One of the core needs of our job with natural language understanding is to think about those sublayers of meaning and bring the subtext into text. It’s more than entity recognition, speech recognition, language translation, and processing syntax and semantics. We need to surface the underlying meaning of the request, the user’s intention, and process it into some type of structured data so that the computers have a fighting chance to be responsive in a way that we need them to be. 

Part of the reason this is hard is that most of the things we ask computers to do are things that humans are not good at, either! 

Doing really massive numbers of computations, sorting lots of data, doing repetitive work, doing lots of technical things like that, that’s what computers do. But understanding language…this is something that humans are good at, although imperfectly. We’ve all misunderstood people or made grievous errors in judgment.
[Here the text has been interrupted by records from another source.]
-- ==== Sys2Proof/Config.lean ====
section
/-!
DEFINITION. What the spec leaves to the Dagiesk table, to a standard it names, or open: constants without a body, so that no
proof can see their value.  Each is a free value or a table-sourced quantity (R55) named in a log entry.
-/

namespace Sys2Proof

/-! ## Table-sourced quantities (02_dagiesk_table R55; log entry 4) -/

/-- What the manual does not print of the UNIT records by unit number, the MEMORY records by kind and number, the CLOCK_DOMAIN
records by domain, the INTERRUPT records by place and the HIERARCHY_PATH records of arrays and banks by node (R50, R51). -/
opaque Config.unitRow : Nat → UnitRow
opaque Config.memoryRow : Nat → MemoryRow
opaque Config.clockRow : Nat → ClockRow
opaque Config.irqRow : Nat → IrqRow
opaque Config.arrayRow : Nat → ArrayRow

/-- The orders of the UNIT, MEMORY, INTERRUPT and HIERARCHY_PATH records, of the domains that R36 gives a clock, of the ownership
registers, of the initiator IDs, and of the indices within each subsystem. -/
opaque Config.unitSeed : Nat → Nat
opaque Config.memorySeed : Nat → Nat
opaque Config.irqSeed : Nat → Nat
opaque Config.pathSeed : Nat → Nat
opaque Config.clockSeed : Nat → Nat
opaque Config.ownSeed : Nat → Nat
opaque Config.iidSeed : Nat → Nat
opaque Config.indexSeed : Nat → Nat → Nat

/-- The parent power domain of a domain (R51). -/
opaque Config.powerParent : Fin 41 → Option (Fin 41)

/-- The place in the STRINGS record of the name of the record at a place of the table. -/
opaque Config.nameAt : Nat → Nat

/-- KEY and VALUE of the PARAMETER records after the two that the manual prints (R51, R55). -/
opaque Config.paramRow : Fin 22 → Word × DWord

/-- What the STRINGS record holds after the part name (R50), and the steps by which record IDs rise. -/
opaque Config.strings : List Byte
opaque Config.idStep : Nat → Fin 0x100000

/-- The application cores' initiator IDs begin at 16 times this (14_isolated_worlds R386). -/
opaque Config.acIidGroup : Fin 64

/-- The number after 0x30 of a subsystem the manual names without one, and the subsystem, by its place among the codes of R52, of
a unit the model does not name. -/
opaque Config.subsystem : UnitId → Fin 16
opaque Config.extraSubsystem : Nat → Fin 29

/-- The bank of a word of a cluster memory or the Heath memory, by unit and offset (11_memory_and_bandwidth R319). -/
opaque Config.bankOf : UnitId → Nat → Fin 255

/-- The unit of the ownership register at WGD + 0x1000 + 4 k. -/
opaque Config.ownUnit : Nat → UnitId

/-- WORLDS of that unit's record: the normal world, the secure world. -/
opaque Config.ownWorlds : Nat → Bool × Bool

/-- LOCK_GROUP of that unit's record. -/
opaque Config.lockGroup : Nat → Fin 64

/-- A byte of the boot ROM (R27). -/
opaque Config.bootRom : Nat → Byte

/-! ## Standards the spec names -/

/-- Translation by the RISC-V IOMMU v1.0 of an IOVA in the device context that the initiator ID and the context select (01 R34),
from the tables in memory (R175; log entry 5): the physical address, or none for a translation fault. -/
opaque Config.iommuWalk : List (Nat × Byte) → Initiator → Nat → Nat → Bool → Option Nat

/-- The address that the level-2 entry of an IOVA names in a context's first stage, which its owner writes (06 R159; log entry 5). -/
opaque Config.level2 : List (Nat × Byte) → Nat → Nat → Option Nat

/-- SHA-384, and the verification of an ECDSA P-384 signature over a digest by a key in EC_PUB encoding: key, digest, r, s
(07_control_plane R202; 17_boot_and_firmware R474). -/
opaque Config.sha384 : List Byte → List Byte
opaque Config.ecdsaP384 : List Byte → List Byte → List Byte → List Byte → Bool

/-- The second stage of that translation: the physical address of an address of a context's physical space (R159, R206). -/
opaque Config.stage2 : List (Nat × Byte) → Nat → Nat → Option Nat

/-- The first stage: the guest physical address of an IOVA of a context, for the dirty bitmap (R206). -/
opaque Config.guestPhys : List (Nat × Byte) → Initiator → Nat → Nat → Nat

/-- The rank, with two ranks, that holds a DDR code word; the spec gives no mapping (R311; log entry 7). -/
opaque Config.rankOf : Nat → Bool

/-- The symbol that a DDR decoder takes an error of several symbols of a code word for, in the rare patterns that it does not detect
(11_memory_and_bandwidth R313; log entry 65). -/
opaque Config.miscorrects : Nat → Nat → Option (Fin 10)

/-- The set of a system-cache slice that holds a line; and the way a replacement takes, by the ways in which the accessing group has
met lines of the set, latest first, and the ways it may take (R329; log entry 14). -/
opaque Config.slcSet : Nat → Nat
opaque Config.slcVictim : List Nat → List Nat → Nat

/-- What a stream's own encoding says, which is out of scope (00_scope; log entry 75): the count of its commands up to the end of a
sweep of its window layers; for a layer the granules of its pad row (0) and of its stripe descriptors (1), and the source (2),
destination (3) and spaces (4) of its stripe copy; how many images its batch holds; which layer a command works for, and on which
of the engine's rows of it; and for the LDA of a tap the tap, ky and kx, the first output column and the channel slice. -/
opaque Config.images : List Nat → Nat
opaque Config.rowUse : List Nat → Nat → Option (Nat × Nat)
opaque Config.tapUse : List Nat → Nat → Option (Nat × Nat × Nat × Nat)
opaque Config.sweepEnd : List Nat → Nat → Nat
opaque Config.layerPlace : List Nat → Nat → Nat → Nat

/-- The line that leaves a full set of a cache of the application cores, by the lines of the set (R362; log entry 79). -/
opaque Config.cacheVictim : List Nat → Nat

/-- The clock domain that the register at an offset of CLK controls; the manual gives the offsets of no clock control (14_isolated_worlds
R404; log entry 68). -/
opaque Config.clockControl : Nat → Option (Fin 248)

/-- The bus-error and secure-attention interrupts of a hart stand before those of the architecture in its order of priority
(13_host_cores_and_redundancy R361; log entry 16). -/
opaque Config.ownIrqsFirst : Bool

/-- The FP32 result of an approximate function of the vector unit, by OP and operand (04_tensor_engine R106; log entry 20). -/
opaque Config.approx : Nat → Nat → Nat

/-- A byte of the image an ISP pipe makes, whose tables this manual does not give (10_sensor_ingest_and_fusion R278; log entry
25): by a count, the output format, the received payload, and the place in the image. -/
opaque Config.ispByte : Nat → Nat → List Byte → Nat → Byte

/-- The trigonometry of the Fusion Unit, whose rounding the spec leaves open (R294, R296; log entry 26): the FP32 code of atan2
of two FP32 codes; cosine and sine of an angle; and the lens radius interpolated at an angle, by θ, THETA_MAX and the two radii. -/
opaque Config.atan2 : Nat → Nat → Nat
opaque Config.cosSin : Rat → Rat × Rat
opaque Config.lensRadius : Nat → Nat → Nat → Nat → Nat

/-- What the driver and the shaders decide of a tile's depth and stencil (R348; log entry 78): the place of its k-th byte in a DS_IN or
DS_OUT image; the clear value of that byte; and the byte after the primitives of a render, in order, have been drawn on what was
held. -/
opaque Config.dsOffset : List Byte → Nat → Nat → Nat
opaque Config.depthClear : List Byte → Nat → Byte
opaque Config.depthAfter : List Byte → List Nat → Nat → Byte

/-- The same of its colour (R347; log entry 78): where the k-th byte of a single-sample tile's colour lies in the attachments; that byte
of the resolved colour, by the colour of every sample; a byte before the first primitive; and after the primitives of a render. -/
opaque Config.colourPlace : List Byte → Nat → Nat → Nat
opaque Config.resolved : List Byte → List Byte → Nat → Byte
opaque Config.colourFirst : List Byte → Nat → Nat → Byte
opaque Config.colourAfter : List Byte → List Nat → Nat → Byte

/-- The rate in Mb/s of each of the ports 8 to 11, whose PHY the board chooses, among those of R421, by its number in the list 10,000,
5,000, 2,500, 1,000 and 100 (log entry 36). -/
opaque Config.phyRate : Nat → Fin 5

/-- What the composition of a display head leaves open (R356; log entry 81): whether a value between two codes of 12 bits, or of the
output at a place and channel, goes to the upper one; and the source coordinate of a scaled destination pixel. -/
opaque Config.blendUp : Rat → Bool
opaque Config.ditherUp : Nat → Nat → Nat → Rat → Bool
opaque Config.scaleCoord : Nat → Nat → Nat → Rat

/-- The payload rate per lane, in kb/s, of an eDP intermediate link rate code, which the spec does not give
(12_graphics_and_display R353, R354; log entry 33). -/
opaque Config.edpRate : Nat → Nat

/-- What the spec leaves to other documents in the gateway (15_bridges_and_gateway; log entry 35): the egress ports and the
traffic class of a frame the tunnel engine injects, by its bytes; its source address; and where the xSPI ring lies (base and
log₂ of its entries), which no register gives. -/
opaque Config.forward : List Byte → Nat × Nat
opaque Config.tunnelMac : Nat
opaque Config.xspiRing : Nat × Nat

/-- The clockQuality that the gPTP engine announces as a grandmaster, which the spec does not give (R241; log entry 74). -/
opaque Config.clockQuality : Word

/-- The key fuses and keys of secure boot (17_boot_and_firmware R474, R479; log entry 43): the EC hash (false) and PQ hash (true)
of a key slot, 0xFF for Timond's provisioning key; the verification of an ML-DSA-65 signature by key, message and signature;
HMAC-SHA-384 keyed with the UDS; and the alias certificate of a layer (false: Heath, true: Root monitor) by its CDI and M. -/
opaque Config.keyHash : Nat → Bool → List Byte
opaque Config.mldsa65 : List Byte → List Byte → List Byte → Bool
opaque Config.hmacUds : List Byte → List Byte
opaque Config.aliasCert : Bool → List Byte → List Byte → List Byte

/-- The size of the private code memory of an image class from 3 to 5, which the spec does not give (R470; log entry 43). -/
opaque Config.codeSize : Nat → Nat

/-- Free values, applied to the model's counter (log entry 6). -/
opaque Config.freeValue : Nat → Nat

end Sys2Proof
end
Think about it: The entire sitcom genre is predicated on silly misunderstandings. But with NLU technology, we’re asking computers to do something that doesn’t align cleanly with the way that computer science architectures process information. 

We need to take the subtext-into-text output and put it into some structured data format that machine-learning systems can use to teach chatbots to be more responsive, more useful partners to humans. After all, when computer software doesn’t act in a way that we expect, we don’t want to work with it. We don’t have a natural way of interacting with it. So in our natural language understanding role, we really serve as this translation layer: thinking about, finding, and labeling these core concepts of what a person is trying to communicate. We are surfacing the gems and rinsing away the dross to get to the parts that are really necessary. 

Computers don’t hear subtext. Computers don’t hear sarcasm. Computers don’t hear jokes. Computers see only what is in front of them, and that’s not enough for how most neurotypical humans communicate. We are asking computers to do something hard, and it’s our job to help them do that.


Our final thoughts

Since computers don’t understand human language, are unable to read between the lines, and don’t understand sarcasm or subtext, we fill those voids with natural language understanding. For a computer to interact with us through all of our complicated, messy, emotional, multi-layered communication, someone needs to sort through all the meanings and distill it into something a machine-learning model can use. 

We focus on what people “really mean” and define label frameworks to capture those meanings. These labels distill the key pieces of information that are being communicated and allow us to translate all the different kinds of data that people communicate into outputs that computer models can interpret and respond to.

Through our work at LivePerson, we have a shared goal: Make AI-powered conversations smarter, more empathetic, more real, in a simple effort to benefit the user and make them feel seen and heard.